Running “make” will build and test the extension. You can install with “make install”. The default prefix is /usr and the default lib path is ${PREFIX}/lib. You can override either of these like so:

make install PREFIX=$HOME

Walkthrough of Comparisons

Let's walk through some comparisons using nmc.

When using the Tcl extension, an n-depth of 0 means 'use the largest valid value for n'.

% # Load the package and import the nmc command
% package require nmc
0.2
% namespace import nmc::nmc
% # Simple equality test of identical strings
% nmc 0 asdf asdf
0.000000000000000000
% # zero means identical.
% # If we compare slightly different strings of the same length:
% nmc 0 asdd asdf
0.894427190999915855
% # We get a value close to zero. How about a string that is a substring of the other?
% nmc 0 asdff asdf
0.447213595499957927
% # Also note that comparisons are commutative, like you'd expect:
% nmc 0 asdf asdff
0.447213595499957927
% # 'b' is closer to 'a' than 'z' is:
% nmc 0 asda asdb
0.447213595499957927
% nmc 0 asda asdz
11.18033988749894902
% # 'asdf' and 'asdfasdf' are more dissimilar than 'asdfasdf' and 'asdfasdfasdf'
% nmc 0 asdf asdfasdf
8.124038404635960830
% nmc 0 asdfasdf asdfasdfasdf
1.424000624219588395
% # The tcl extension can take a percent as its n argument, which will then be percentage of the maximum valid n.
% # Get a couple of large, equal sized random strings
% set fh [open /dev/urandom r]
% set rand1 [read $fh [expr 0x1000]]; set rand2 [read $fh [expr 0x1000]]; close $fh
% # Depending on use case, we may wish to see purely random data as similar.
% # Percent-n is useful for this. Comparison using max-valid n:
% nmc 0 $rand1 $rand2
69.20999364325710700
% nmc 1% $rand1 $rand2
7.700022818067388641

Short Comings

The extension requires all the strings to be loaded into memory, thus really large files cannot be compared. A sloppy work around, would be breaking the files into chunks and comparing the chunks. Eventually, an nmc for file streams (C-based) and channels (tcl-based) will be implemented.

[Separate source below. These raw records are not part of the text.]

/-- The addresses of the K and V pages of a sequence's live entries. -/
def State.livePages (s : State) (c : Nat) (d : SeqDesc) : List (Nat × Nat) :=
  (List.range d.npages).map fun j => (s.natVirt c (d.plist + 16 * j) 8, s.natVirt c (d.plist + 16 * j + 8) 8)

/-- The ranges that an eviction may write: address and length. -/
def evictRanges (va : Nat) (d : SeqDesc) (pages : List (Nat × Nat)) : List (Nat × Nat) :=
  [(va, 64)] ++ (pages.flatMap fun p => [(p.1, 64 * d.rbytes + 512), (p.2, 64 * d.rbytes)]) ++ [(d.remap, 4 * d.nextpos)]

/-- The granules of ranges whose first write by the root revision takes a page of the pool (R344). -/
def State.pagesWanted (s : State) (c : Nat) (rs : List (Nat × Nat)) : List Nat :=
  ((rs.flatMap fun r => (List.range ((r.1 + r.2 + 4095) / 4096 - r.1 / 4096)).map fun k => r.1 / 4096 + k).eraseDups).filter fun g =>
    (s.d.ctx c).needsPage rootTask (g * 4096)

/-- The translation step: the first failure among descriptor, page list, pages and remap table, or a pool without the
pages that copies for revisions take. -/
def State.evictMiss (s : State) (c va : Nat) (d : SeqDesc) (pages : List (Nat × Nat)) : Option (Nat × Nat × Nat) :=
  match (evictRanges va d pages).findSome? fun r => s.rangeMiss c r.1 r.2 true with
  | some m => some m
  | none =>
    let want := s.pagesWanted c (evictRanges va d pages)
    if (s.d.ctx c).pagesFree < want.length then some (0x20, want.headD 0 * 4096, 3) else none

/-! ### Reads and writes of Encke (R363, R365) -/

/-- The 64 KiB pieces of ranges with their physical addresses, as step 2 translates them (R368). -/
def State.enckeXlat (s : State) (c : Nat) (rs : List (Nat × Nat)) : Map Nat :=
  (rs.flatMap fun r => if r.2 = 0 then [] else (List.range ((r.1 + r.2 - 1) / 65536 - r.1 / 65536 + 1)).map fun k => r.1 / 65536 + k).foldl
    (fun m k => match s.engineAddr c (k * 65536) false with
      | some pa => m.put k pa
      | none => m) []

/-- The physical address of one of the command's addresses. -/
def EnckeCmd.addr (k : EnckeCmd) (va : Nat) : Nat := (k.xlat.getD (va / 65536) 0) + va % 65536

/-- Bytes of one line written at their home in the root revision: no L1 sees them (R260; DEDUCED, log entry 15). None while
the pool has no page for an ancestor's copy. -/
def State.homeWrite (s : State) (c va pa : Nat) (bs : List Byte) : Option State :=
  (s.cow c rootTask va pa).map fun t => t.putMem pa bs

/-- BUSY of a descriptor written at its home. -/
def State.homeBusy (s : State) (k : EnckeCmd) (busy : Bool) : Option State :=
  s.homeWrite k.ctx (k.seqVa + 32) (k.pa + 32) (bytesLE 4 (s.mem.nat (k.pa + 32) 4 / 2 * 2 + (if busy then 1 else 0)))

Floating point math is used and, as you probably know, you cannot expect 100% consistent results between architectures. It is for making comparisons on a single machine, not between different devices. An NMC value on one machine is not useful to compare against an NMC value of the same data on another machine.

Licensing

All code included is released to the public domain, so long as the original author is credited.